He was professed as a Redemptorist on February 2, 1940, and ordained priest on September 9, 1945.  He was appointed to the Philippines in 1948.  He was to minister there, apart from brief home visits, for the next sixty years.

Because of his beard and chubby frame, people would call him Fidel Castro. But the kids loved to call him Santa Clause. He loved to gather the kids around him and would sit the kids one by one over his legs and let them touch his beard. Then he would teach the kids the song, “Ang mga ibon …” The kids loved him and would always follow him wherever he goes.

He preferred speaking in Tagalog than in his native English, and he was very fluent at it. He was a fast talker just as he was a fast doer.  He is known for great energy and drive. The word “No” seems to be not part of his vocabulary. He had unbounded energy and zeal in mission and vocation.  He was a zealous promoter of vocation having recruited a number of Filipino Redemptorists.  Many of today’s Filipino Redemptorists and even those who have left the Redemptorists have testified that he was a decisive influence in their lives.

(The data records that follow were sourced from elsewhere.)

-- ==== Sys2Proof/Syntax.lean ====
section
/-! DEFINITION. The instructions: one constructor for each of the 18 rows of spec/opcode_table.json, and the carriers
of their encodings. Operands are what the rules of files 41 and 42 are written over (R58): integers for coordinates and
the contrast level, a flag, a colour, bytes. -/

namespace Sys2Proof

/-- "a two-valued enumeration {SET, CLEAR}" (00_scope.md section 6). -/
inductive Color
  | set | clear
  deriving DecidableEq, Repr

/-- One constructor per row of the opcode table: the seven operations of the requester (R3, R57), the two frames of the
framer (R73, R74), the nine controller command groups (R54). -/
inductive Instr
  | init
  | update
  | setInvert (flag : Bool)
  | setContrast (level : Int)
  | clear
  | setPixel (x y : Int) (color : Color)
  | getBuffer
  | cmdFrame (payload : List Byte)
  | dataFrame (payload : List Byte)
  | setMemoryMode (m : Byte)
  | setMuxRatio (v : Byte)
  | chargePump (v : Byte)
  | displayOn
  | setColumnWindow (a b : Byte)
  | setPageWindow (a b : Byte)
  | normalDisplay
  | inverseDisplay
  | setContrastCmd (c : Byte)
  deriving DecidableEq, Repr

/-- A code of one of the two wire spaces of the table: a frame (control byte, then payload: R50 without the address,
which is the same in every frame), or a controller command group (the payload of one command frame, R54). -/
inductive WireCode
  | frame (bytes : List Byte)
  | group (bytes : List Byte)
  deriving DecidableEq, Repr

/-- A code of any space of the table. The space is part of the code: the same byte means different things as a control
byte and as a command. -/
inductive Code
  | request (word : ReqWord)
  | wire (code : WireCode)
  deriving DecidableEq, Repr

end Sys2Proof
end

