-- ==== Sys2Proof/WellFormed.lean ====
section
/-! DEFINITION. What is checked once: the constraints on the parameters (00_scope.md R5) and the operand ranges that an
encoding admits (R53, R58, R63). -/

namespace Sys2Proof

/-- R5 (a), (b): at least one column and one page, and every page whole. -/
def Config.geometryOk (c : Config) : Bool :=
  decide (1 ≤ c.width) && decide (8 ≤ c.height) && decide (c.height % 8 = 0)

/-- R5 (c), (g): the window arguments fit a byte and every coordinate in bounds fits its field. -/
def Config.fieldsOk (c : Config) : Bool :=
  decide (c.width ≤ 256) && decide (c.pages ≤ 256) && decide (c.width < 2048) && decide (c.height < 2048)

/-- R5 (d), (e) for one command group: not empty, and no longer than a transaction. -/
def Config.groupOk (c : Config) (g : List Byte) : Bool :=
  decide (1 ≤ g.length) && decide (g.length ≤ c.maxTxn)

/-- R5 (d), (e): every group the block ever sends fits one transaction; the longest of the fixed ones, the contrast
group, has two bytes. -/
def Config.groupsOk (c : Config) : Bool :=
  decide (2 ≤ c.maxTxn) && c.initSeq.all c.groupOk && c.windowSeq.all c.groupOk

/-- R5 (f), or what 93 U1 lets a model replace it by: the control bytes differ. -/
def Config.controlBytesOk (c : Config) : Bool :=
  if c.topBitRule then c.ctrlCmd.getLsbD 7 != c.ctrlData.getLsbD 7 else c.ctrlCmd != c.ctrlData

/-- 93 U15: `0 <= CONTRAST_MIN <= CONTRAST_MAX <= 255`. -/
def Config.contrastOk (c : Config) : Bool :=
  decide (0 ≤ c.contrastMin) && decide (c.contrastMin ≤ c.contrastMax) && decide (c.contrastMax ≤ 255)

/-- The constraints of R5, "a configuration that breaks one is refused (the model gives it no meaning)", of 93 U15 (log 22)
and of R104 (`Config.initValuesOk`, log 27). -/
def Config.valid (c : Config) : Bool :=
  c.geometryOk && c.fieldsOk && c.groupsOk && c.controlBytesOk && c.contrastOk && c.initValuesOk

/-- The payload of a frame has `1 .. MAX_TXN` bytes (R53). -/
def payloadOk (c : Config) (payload : List Byte) : Bool :=
  decide (1 ≤ payload.length) && decide (payload.length ≤ c.maxTxn)

/-- The operands fit the fields of the instruction's encoding: `LEVEL` signed 16-bit, `X` and `Y` signed 12-bit (R58),
a payload of `1 .. MAX_TXN` bytes (R53). The meanings of files 41 and 42 do not need this: they are written over the
integers. -/
def Instr.wellFormed (c : Config) : Instr → Bool
  | .setContrast level => decide (-32768 ≤ level) && decide (level ≤ 32767)
  | .setPixel x y _ =>
    decide (-2048 ≤ x) && decide (x ≤ 2047) && decide (-2048 ≤ y) && decide (y ≤ 2047)
  | .cmdFrame payload => payloadOk c payload
  | .dataFrame payload => payloadOk c payload
  | .init | .update | .setInvert _ | .clear | .getBuffer | .setMemoryMode _ | .setMuxRatio _ | .chargePump _
  | .displayOn | .setColumnWindow _ _ | .setPageWindow _ _ | .normalDisplay | .inverseDisplay
  | .setContrastCmd _ => true

end Sys2Proof
end

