-- ==== Sys2Proof/Machine/Panel.lean ====
section
/-! DEFINITION. What the receiver does with a transaction (20_memory.md R46): "from general knowledge, not in source" in
the spec itself. Where R46 gives no effect the receiver's state is a free value (log 17, log 18). -/

namespace Sys2Proof.Machine

/-- Replaces the byte at `addr`; an address that is not listed does not exist and nothing is written. -/
def Memory.write (m : Memory) (addr : Nat) (b : Byte) : Memory := m.map fun c => if c.1 = addr then (addr, b) else c

/-- The byte at `addr`, if it exists. -/
def Memory.read (m : Memory) (addr : Nat) : Option Byte := (m.find? fun c => c.1 == addr).map (·.2)

/-- `m ← 0x00` selects horizontal addressing (R46). -/
def horizontal : Byte := 0x00#8

/-- `gd[p][c]` (R45). -/
def Panel.ram (p : Panel) (page col : Nat) : Option Byte := p.gd.read (page * Panel.columns + col)

/-- A command of a parsed command stream: complete, not in R46's list, or cut short by the end of the payload. -/
inductive PanelCommand
  | complete (cmd : Byte) (args : List Byte)
  | unlisted
  | cutShort (cmd : Byte)
  deriving DecidableEq, Repr

/-- "the payload is parsed as controller commands, each command byte followed by its fixed number of argument bytes"
(R46). The first argument bounds the number of commands. -/
def parseCommands : Nat → List Byte → List PanelCommand
  | 0, _ => []
  | _, [] => []
  | fuel + 1, cmd :: rest =>
    match commandArgs cmd with
    | none => [.unlisted]
    | some n =>
      if rest.length < n then [.cutShort cmd]
      else .complete cmd (rest.take n) :: parseCommands fuel (rest.drop n)

/-- The effect of one complete command on the registers (R46). -/
def regsCommand (r : PanelRegs) (cmd : Byte) (args : List Byte) : PanelRegs :=
  match args with
  | [] =>
    if cmd = Cmd.normalDisplay then { r with inverted := false }
    else if cmd = Cmd.inverseDisplay then { r with inverted := true }
    else if cmd = Cmd.displayOff then { r with on := false }
    else { r with on := true }
  | [v] =>
    if cmd = Cmd.memoryMode then { r with mode := v }
    else if cmd = Cmd.contrast then { r with contrast := v }
    else if cmd = Cmd.chargePump then { r with pump := v }
    else { r with mux := v.toNat + 1 }
  | a :: b :: _ =>
    if cmd = Cmd.columnWindow then { r with cs := a.toNat, ce := b.toNat, pc := a.toNat }
    else { r with ps := a.toNat, pe := b.toNat, pp := a.toNat }

/-- A command that was cut short leaves the registers it writes free, and no others (log 17). -/
def regsCutShort (r free : PanelRegs) (cmd : Byte) : PanelRegs :=
  if cmd = Cmd.memoryMode then { r with mode := free.mode }
  else if cmd = Cmd.contrast then { r with contrast := free.contrast }
  else if cmd = Cmd.chargePump then { r with pump := free.pump }
  else if cmd = Cmd.muxRatio then { r with mux := free.mux }
  else if cmd = Cmd.columnWindow then { r with cs := free.cs, ce := free.ce, pc := free.pc }
  else { r with ps := free.ps, pe := free.pe, pp := free.pp }

/-- One parsed command; `draw` numbers the transaction. An unlisted one leaves the registers free (log 17); no command reaches the
RAM, which only data transactions write (R32). -/
def Panel.command (draw : Nat) (p : Panel) : PanelCommand → Panel
  | .complete cmd args => { p with regs := regsCommand p.regs cmd args }
  | .unlisted => { p with regs := Config.panelRegs draw }
  | .cutShort cmd => { p with regs := regsCutShort p.regs (Config.panelRegs draw) cmd }

/-- A command stream (R46). -/
def Panel.commandStream (draw : Nat) (payload : List Byte) (p : Panel) : Panel :=
  (parseCommands payload.length payload).foldl (Panel.command draw) p

/-- The pointers after one data byte in horizontal mode (R46). -/
def regsAdvance (r : PanelRegs) : PanelRegs :=
  if r.pc = r.ce then { r with pc := r.cs, pp := if r.pp = r.pe then r.ps else r.pp + 1 }
  else { r with pc := r.pc + 1 }

/-- `gd[pp][pc] <- b`, then the pointers advance (R46). -/
def Panel.store (p : Panel) (b : Byte) : Panel :=
  { regs := regsAdvance p.regs, gd := p.gd.write (p.regs.pp * Panel.columns + p.regs.pc) b }

/-- Whether `gd[pp][pc]` exists (R45). -/
def Panel.inRam (p : Panel) : Bool := decide (p.regs.pp < Panel.pageCount) && decide (p.regs.pc < Panel.columns)

/-- Data bytes in horizontal mode, in order; and whether every one of them had a place in the RAM. -/
def Panel.storeAll : List Byte → Panel → Panel × Bool
  | [], p => (p, true)
  | b :: rest, p => ((storeAll rest (p.store b)).1, p.inRam && (storeAll rest (p.store b)).2)

/-- A data stream (R46). Outside horizontal mode R46 states no effect: RAM and pointers are free. If a byte had no place
in the RAM of R45, the RAM is free (log 17). -/
def Panel.dataStream (draw : Nat) (payload : List Byte) (p : Panel) : Panel :=
  if payload = [] then p
  else if p.regs.mode = horizontal then
    if (Panel.storeAll payload p).2 then (Panel.storeAll payload p).1
    else { (Panel.storeAll payload p).1 with gd := (Panel.free draw).gd }
  else
    { regs := { p.regs with pc := (Config.panelRegs draw).pc, pp := (Config.panelRegs draw).pp }
      gd := (Panel.free draw).gd }

/-- The part of the payload that reaches the panel: all of it when the result is `ok`; "A transaction with a failure
result delivers some prefix of its bytes, possibly empty, possibly all" (R46, D24). -/
def delivered (draw : Nat) (payload : List Byte) : TxnResult → List Byte
  | .ok => payload
  | .fail _ => payload.take (Config.deliveredLength draw)

/-- What the panel does with one transaction (R46). -/
def Panel.receive (c : Config) (draw : Nat) (ctrl : Byte) (payload : List Byte) (result : TxnResult) (p : Panel) : Panel :=
  if ctrl = c.ctrlCmd then p.commandStream draw (delivered draw payload result)
  else if ctrl = c.ctrlData then p.dataStream draw (delivered draw payload result)
  else p

end Sys2Proof.Machine
end

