-- ==== Sys2Proof/Laws/Frame.lean ====
section
/-! SUPPORT. Frames: what an instruction leaves unchanged whatever the environment answers (10_state.md R24, 41 R92). -/

namespace Sys2Proof.Machine
open State

/-- A run of items only appends events (R40 (c), (d)). -/
theorem sendAll_hist (items : List Item) (s : State) : ∃ es, (sendAll items s).1.hist = s.hist ++ es := by
  refine sendAll_induct (P := fun _ s r => ∃ es, r.1.hist = s.hist ++ es) ?_ ?_ ?_ ?_ ?_ ?_ ?_ ?_ items s
  · intro s; exact ⟨[], by simp⟩
  · intro rest s r h; exact h
  · rintro ctrl payload rest s r _ ⟨es, h⟩; exact ⟨.txn s.cfg.devAddr ctrl payload .ok :: es, by rw [h]; simp⟩
  · intro ctrl payload rest s kind _; exact ⟨_, by simp; rfl⟩
  · intro ctrl payload rest s _; exact ⟨[], by simp⟩
  · rintro n rest s r _ ⟨es, h⟩; exact ⟨.txn s.cfg.devAddr s.cfg.ctrlData (s.fb.bytes s.wp n) .ok :: es, by rw [h]; simp⟩
  · intro n rest s kind _; exact ⟨_, by simp; rfl⟩
  · intro n rest s _; exact ⟨[], by simp⟩

/-- What the end of a display-controller operation leaves alone, and the three ways it may change `responses` and `fb`. -/
structure FinishFrame (s t : State) : Prop where
  cfg : t.cfg = s.cfg
  req : t.requests = s.requests
  call : t.framerCall = s.framerCall
  ret : t.framerReturn = s.framerReturn
  hist : ∃ es, t.hist = s.hist ++ es
  resp : t.responses = s.responses ∨ ∃ r, t.responses = s.responses ++ [r]
  fb : t.fb = s.fb ∨ t.fb = Memory.fill s.cfg.size 0x00#8

theorem finish_frame {op : Instr} {onOk onFail : State → State} {s : State} (items : List Item)
    (h1 : ∀ u : State, ∃ c d f, onOk u = { u with ctl := c, disp := d, fb := f } ∧
        (f = u.fb ∨ (op = .init ∧ f = Memory.fill u.cfg.size 0x00#8)))
    (h2 : ∀ u : State, ∃ c, onFail u = { u with ctl := c }) :
    FinishFrame s (finish op onOk onFail (sendAll items s)) := by
  have hs := sendAll_same items s
  obtain ⟨es, he⟩ := sendAll_hist items s
  rcases finish_cases op onOk onFail (sendAll items s) with ⟨_, h⟩ | ⟨k, _, h⟩ | ⟨rest, _, h⟩ <;> rw [h]
  · obtain ⟨c, d, f, ho, hf⟩ := h1 (sendAll items s).1
    rw [ho]
    refine ⟨hs.cfg, hs.requests, hs.framerCall, hs.framerReturn, ⟨es ++ [.rel], ?_⟩, .inr ⟨⟨.ok, []⟩, ?_⟩, ?_⟩
    · simp [he]
    · simp [hs.responses]
    · rcases hf with hf | ⟨_, hf⟩
      · left; simp [hf, hs.fb]
      · right; simp [hf, hs.cfg]
  · obtain ⟨c, ho⟩ := h2 (sendAll items s).1
    rw [ho]
    refine ⟨hs.cfg, hs.requests, hs.framerCall, hs.framerReturn, ⟨es ++ [.rel], ?_⟩, .inr ⟨⟨.transport k, []⟩, ?_⟩, ?_⟩
    · simp [he]
    · simp [hs.responses]
    · left; simp [hs.fb]
  · exact ⟨hs.cfg, hs.requests, hs.framerCall, hs.framerReturn, ⟨es, he⟩, .inl hs.responses, .inl hs.fb⟩

theorem FinishFrame.of {s u t : State} (h : FinishFrame u t) (h1 : u.cfg = s.cfg) (h2 : u.requests = s.requests)
  (h3 : u.framerCall = s.framerCall) (h4 : u.framerReturn = s.framerReturn) (h5 : ∃ es, u.hist = s.hist ++ es)
  (h6 : u.responses = s.responses) (h7 : u.fb = s.fb) : FinishFrame s t := by
  obtain ⟨es, h5⟩ := h5
  obtain ⟨es', h8⟩ := h.hist
  exact ⟨h.cfg.trans h1, h.req.trans h2, h.call.trans h3, h.ret.trans h4, ⟨es ++ es', by rw [h8, h5]; simp⟩, by rw [← h6]; exact h.resp,
    by rw [← h7, ← h1]; exact h.fb⟩

/-- The frame of the four display-controller operations, also when they have to wait. -/
theorem controller_frame {s t : State} {i : Instr} (hi : isController i = true) (h : exec i s = .next t) :
    FinishFrame s t := by
  obtain ⟨hv, ho, accept, onOk, onFail, h0, h1, h2, hk⟩ := exec_controller hi h
  rcases controller_next hk with ⟨e, ha, he, rfl⟩ | ⟨b, hb, hl, hw⟩ | ⟨o, rest, ha, hl, rfl⟩
  · exact ⟨rfl, rfl, rfl, rfl, ⟨[], by simp⟩, .inr ⟨_, by simp; rfl⟩, .inl rfl⟩
  · have hb' : ∃ c, b = {s with ctl := c} := by
      rcases hb with ⟨_, _, rfl⟩ | ⟨_, rfl⟩
      · exact h0 s
      · exact ⟨b.ctl, rfl⟩
    obtain ⟨c, rfl⟩ := hb'
    rcases hw with ⟨hg, rfl⟩ | ⟨hg, rfl⟩
    · exact ⟨by simp, by simp, by simp, by simp, ⟨[], by simp⟩, .inl (by simp), .inl (by simp)⟩
    · refine FinishFrame.of (finish_frame _ h1 h2) ?_ ?_ ?_ ?_ ⟨[.acq], ?_⟩ ?_ ?_ <;> simp
  · exact finish_frame _ h1 h2

/-- What no instruction changes, and how `hist`, `responses` and `fb` may change. -/
structure AnyFrame (s t : State) : Prop where
  cfg : t.cfg = s.cfg
  req : t.requests = s.requests
  call : t.framerCall = s.framerCall
  hist : ∃ es, t.hist = s.hist ++ es
  resp : t.responses = s.responses ∨ ∃ r, t.responses = s.responses ++ [r]
  fb : s.fb.wf s.cfg.size = true → t.fb.wf s.cfg.size = true

/-- The frame of every instruction. -/
theorem exec_frame {s t : State} {i : Instr} (h : exec i s = .next t) : AnyFrame s t := by
  rcases instr_kinds s.cfg i with hi | hi | ⟨w, hi⟩
  · obtain ⟨_, _, f, d, rfl, hf⟩ := exec_framebuffer hi h
    exact ⟨rfl, rfl, rfl, ⟨[], by simp⟩, .inr ⟨_, rfl⟩, fun hw => hf _ hw rfl⟩
  · have := controller_frame hi h
    exact ⟨this.cfg, this.req, this.call, this.hist, this.resp, fun hw => by
      rcases this.fb with h | h <;> rw [h]
      · exact hw
      · simp⟩
  · obtain ⟨ctrl, payload, _, he⟩ := exec_wire hi
    rw [he] at h
    obtain ⟨_, _, hk⟩ := gate_next h
    obtain ⟨_, _, ⟨r, _, rfl⟩ | ⟨_, rfl⟩⟩ := framer_next hk
    · exact ⟨by simp, by simp, by simp, ⟨[_], by simp; rfl⟩, .inl (by simp), by simp⟩
    · exact ⟨by simp, by simp, by simp, ⟨[], by simp⟩, .inl (by simp), by simp⟩

theorem finish_fb {op : Instr} {onOk onFail : State → State} {s : State} (items : List Item)
    (h1 : ∀ u : State, ∃ c d f, onOk u = { u with ctl := c, disp := d, fb := f } ∧
        (f = u.fb ∨ (op = .init ∧ f = Memory.fill u.cfg.size 0x00#8)))
    (h2 : ∀ u : State, ∃ c, onFail u = { u with ctl := c })
    (hne : (finish op onOk onFail (sendAll items s)).fb ≠ s.fb) :
    op = .init ∧ (finish op onOk onFail (sendAll items s)).responses = s.responses ++ [⟨.ok, []⟩] := by
  have hs := sendAll_same items s
  rcases finish_cases op onOk onFail (sendAll items s) with ⟨_, h⟩ | ⟨k, _, h⟩ | ⟨rest, _, h⟩ <;> rw [h] at hne ⊢
  · obtain ⟨c, d, f, ho, hf⟩ := h1 (sendAll items s).1
    rw [ho] at hne ⊢
    rcases hf with hf | ⟨hi, hf⟩
    · exact absurd (hf.trans hs.fb) hne
    · exact ⟨hi, by simp [hs.responses]⟩
  · obtain ⟨c, ho⟩ := h2 (sendAll items s).1
    rw [ho] at hne
    exact absurd hs.fb hne
  · exact absurd hs.fb hne

/-- Of the display-controller operations only a successful `INIT` writes `fb` (R92). -/
theorem controller_fb {s t : State} {i : Instr} (hi : isController i = true) (h : exec i s = .next t) (hne : t.fb ≠ s.fb) :
    i = .init ∧ t.responses = s.responses ++ [⟨.ok, []⟩] := by
  obtain ⟨hv, ho, accept, onOk, onFail, h0, h1, h2, hk⟩ := exec_controller hi h
  rcases controller_next hk with ⟨e, ha, he, rfl⟩ | ⟨b, hb, hl, hw⟩ | ⟨o, rest, ha, hl, rfl⟩
  · exact absurd rfl hne
  · have hb' : ∃ c, b = {s with ctl := c} := by
      rcases hb with ⟨_, _, rfl⟩ | ⟨_, rfl⟩
      · exact h0 s
      · exact ⟨b.ctl, rfl⟩
    obtain ⟨c, rfl⟩ := hb'
    rcases hw with ⟨hg, rfl⟩ | ⟨hg, rfl⟩
    · exact absurd (by simp) hne
    · have := finish_fb (s := State.acquired (afterLockPoll {s with ctl := c})) _ h1 h2 (by simpa using hne)
      simpa using this
  · exact finish_fb _ h1 h2 hne

theorem execSetInvert_fb {s t : State} {flag : Bool} (h : exec (.setInvert flag) s = .next t) : t.fb = s.fb := by
  by_contra hne
  have := (controller_fb rfl h hne).1
  simp at this

end Sys2Proof.Machine
end

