/-- The response that an instruction gives is a success, the error of its state check, or that of a transaction that failed just
before the lock was released (R60, R101, R133). -/
theorem exec_answered {s t : State} {i : Instr} {status : Status} {data : List Byte} (h : exec i s = .next t)
    (hr : t.responses = s.responses ++ [⟨status, data⟩]) :
    status = .ok ∨ (data = [] ∧ stateCheck i s.ctl = some status) ∨
      (data = [] ∧ isController i = true ∧ ∃ kind, status = .transport kind ∧
        ∃ before ctrl payload, t.hist = before ++ [.txn s.cfg.devAddr ctrl payload (.fail kind), .rel]) := by
  have only {r : Response} (he : t.responses = s.responses ++ [r]) : ⟨status, data⟩ = r := by simpa [hr] using he
  rcases exec_response h with hnone | ⟨_, hok⟩ | ⟨e, hc, _, rfl⟩ | ⟨hi, kind, hfail, hlast⟩
  · simp [hr] at hnone
  · cases only hok
    exact .inl rfl
  · cases only (raise_responses e s)
    exact .inr (.inl ⟨rfl, hc⟩)
  · cases only hfail
    exact .inr (.inr ⟨rfl, hi, kind, rfl, hlast⟩)

/-- The state check rejects before anything else happens (R101). -/
theorem exec_rejected {i : Instr} {s t : State} {e : Status} (hi : isController i = true) (ha : s.activity = none)
    (hc : stateCheck i s.ctl = some e) (h : exec i s = .next t) : t = s.raise e := by
  have hx := exec_controller_effects hi h
  rw [controller_rejected ha hc] at hx
  injection hx with hx
  exact hx.symm

/-- In FAILED only `INIT` passes the state check (R101, R127). -/
theorem stateCheck_failed {i : Instr} (hi : isController i = true) (hne : i ≠ .init) :
    stateCheck i .failed = some .alreadyFailed := by
  cases i <;> simp only [isController, Bool.false_eq_true] at hi
  case init => exact absurd rfl hne
  case update => rfl
  case setInvert => rfl
  case setContrast => rfl

end Machine

/-- Settles O34: `UPDATE` is rejected by its state check, which is the only source of this response. -/
theorem notInitializedIsUpdatesAlone : Obligations.NotInitializedIsUpdatesAlone := by
  refine ⟨fun s hs hctl => Machine.Idle_rejected hs rfl (by rw [hctl]; rfl), fun i s t data h hr => ?_⟩
  obtain ⟨hdata, hc⟩ : data = [] ∧ Machine.stateCheck i s.ctl = some .notInitialized := by
    simpa using Machine.exec_answered h hr
  simpa [hdata] using Machine.stateCheck_error hc

/-- Settles O35: in FAILED the state check rejects the three operations, and it is the only source of this response. -/
theorem alreadyFailedIsOfThreeOperations : Obligations.AlreadyFailedIsOfThreeOperations := by
  refine ⟨fun s i hs hctl hi => ?_, fun i s t data h hr => ?_⟩
  · obtain ⟨hcontroller, hne⟩ : Machine.isController i = true ∧ i ≠ .init := by
      rcases hi with rfl | ⟨flag, rfl⟩ | ⟨level, rfl⟩ <;> simp [Machine.isController]
    exact Machine.Idle_rejected hs hcontroller (hctl ▸ Machine.stateCheck_failed hcontroller hne)
  · obtain ⟨hdata, hc⟩ : data = [] ∧ Machine.stateCheck i s.ctl = some .alreadyFailed := by
      simpa using Machine.exec_answered h hr
    simpa [hdata] using Machine.stateCheck_error hc
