-- ==== Sys2Proof/WellFormed.lean ====
section
/-! DEFINITION. Which instructions are admitted. Operand ranges are in the types (a register number is below 16, a
literal field has its width: R61, R66, R71), so one check is left: UMULL and SMULL have a known layout only under
`MULL_LEN = 5` (R183). -/

namespace Sys2Proof

/-- The instruction has an encoding under the parameters: UMULL and SMULL are admitted only with `MULL_LEN = 5` (R183:
a model with `MULL_LEN = 4` must refuse them); every other form always is. -/
def Instr.wellFormed (p : Params) : Instr → Bool
  | .umull _ _ _ => p.mullLen == .five
  | .smull _ _ _ => p.mullLen == .five
  | .nop | .addImm _ _ | .addReg _ _ | .addMem _ _ | .subImm _ _ | .subReg _ _ | .subMem _ _
  | .mulImm _ _ | .mulReg _ _ | .mulMem _ _ | .andImm _ _ | .andReg _ _ | .andMem _ _
  | .orImm _ _ | .orReg _ _ | .orMem _ _ | .xorImm _ _ | .xorReg _ _ | .xorMem _ _
  | .lshImm _ _ | .lshReg _ _ | .lshMem _ _ | .rshImm _ _ | .rshReg _ _ | .rshMem _ _
  | .movImm _ _ | .movImmPair _ _ _ | .movReg _ _ | .movLdLow _ _ | .movLdHigh _ _ | .movLdHalf _ _
  | .movLdPair _ _ _ | .movStLow _ _ | .movStHigh _ _ | .movStHalf _ _ | .movStPair _ _ _
  | .movLdLowOff _ _ _ | .movLdHighOff _ _ _ | .movLdHalfOff _ _ _ | .movLdPairOff _ _ _ _
  | .movStLowOff _ _ _ | .movStHighOff _ _ _ | .movStHalfOff _ _ _ | .movStPairOff _ _ _ _
  | .b _ | .be _ _ _ | .bne _ _ _ | .blt _ _ _ | .bgt _ _ _ | .bro _
  | .hlt | .psh _ | .pop _ | .jsr _ | .rts | .wfi | .eni | .dsi => true

end Sys2Proof
end

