-- ==== Sys2Proof/Machine/Flags.lean ====
section
/-! DEFINITION. The flag computations: Z (R28) and V (R29), and how many free values an operation draws. -/

namespace Sys2Proof.Machine

/-- Z of the eight ALU operations: the 16-bit value written to `rd` is zero (R28). -/
def zeroHalf (r : Half) : Bool := r == 0

/-- Z of UMULL and SMULL: the whole 32-bit product is zero (R28). -/
def zeroWord (p : Word) : Bool := p == 0

/-- V of an ALU operation on `a` and the operand `b` (R29, R126): the exact sum or product exceeds 0xFFFF, 0 for the
logic operations, and a free value, of draw number `draw`, for SUB and the shifts (D10; log 6). -/
def aluOverflow (op : AluOp) (draw : Nat) (a b : Half) : Bool :=
  match op with
  | .add => decide (a.toNat + b.toNat > 65535)
  | .sub => Config.flagVSub draw a b
  | .mul => decide (a.toNat * b.toNat > 65535)
  | .and => false
  | .or => false
  | .xor => false
  | .lsh => Config.flagVLsh draw a (shiftAmount b)
  | .rsh => Config.flagVRsh draw a (shiftAmount b)

/-- How many free values an ALU operation draws (log 9). -/
def aluDraws (op : AluOp) : Nat :=
  match op with
  | .add => 0
  | .sub => 1
  | .mul => 0
  | .and => 0
  | .or => 0
  | .xor => 0
  | .lsh => 1
  | .rsh => 1

/-- V of UMULL: a free value (R181, D10; log 6). -/
def umullOverflow (draw : Nat) (a b : Half) : Bool := Config.flagVUmull draw a b

/-- V of SMULL: a free value (R182, D10; log 6). -/
def smullOverflow (draw : Nat) (a b : Half) : Bool := Config.flagVSmull draw a b

end Sys2Proof.Machine
end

He had a knack for connecting with the young especially those who attended his Vocation search-in and “Night with the Lord.” In his correspondence to them, he would always sign his letters with words like utol George (brother George) or ang iyong ka chokaran (your buddy).  Whenever any of his recruits would hesitate to enter the seminary especially because of financial problems, he would always tell them, don’t worry, mayaman ang Diyos (God is rich!). Because of George’s magnanimity in giving his time, assistance and resources to anyone, people saw in George that, indeed, God is rich!

In mission, he was a hard worker and innovator. He especially inspired the explosion of the pioneering Kilusang Ilaw (Light Movement) mission.  In 1968, George challenged his confreres to give a mission in the entire fourth district of Manila and in the process he was able to secure the approval of the archbishop and the support of the parish priests. The mission was conducted simultaneously in the parishes of Paco, Pandacan, Peñafrancia, San Andres, Sta. Ana and Pius X. The mission was called Kilusang Ilaw and ran from 4 January to 29 March 1969.

Apart from being a missionary, he was famous for being a water diviner.  He can pinpoint streams of water underground in lands that were bone-dry using nothing but a Y- or an L-shaped twig. Sometimes he would just use a rod or a pendulum.  Those sceptical of his ability to divine water were silenced when a well drilled in the spot indicated by him provided a copious flow.  His reputation at this mystical craft had apparently spread far and wide that even the Philippines’ biggest landowning families were sending for him to search for water in their vast haciendas and farmlands.  It was far cheaper to get him than consign the job to a group of earth-digging geologists from the state university.

George’s commitment to the confessional was exceptional. Even in advanced old age he devoted many hours each week to this ministry.  One penitent who had known him for years had this to say after sharing with him last year a very personal problem.  “As I looked into George’s tear-filled eyes and listened to his soft, trembling voice, I realized more clearly than I ever did before, that I was truly in the presence of a holy man, hallowed by living, loving, and compassionately walking with the poor and the suffering. “[2]

In 1990, after serving in various capacities at the Redemptorist community in Baclaran, Manila, he was assigned to the community in Legazpi City, and never really left the place, except for a few periods. He was a popular confessor and spiritual director for many of Legazpi’s faithful – clergy, religious and laity alike. He had long suffered the debilitating effects of Parkinson’s disease before finally succumbing to severe pneumonia.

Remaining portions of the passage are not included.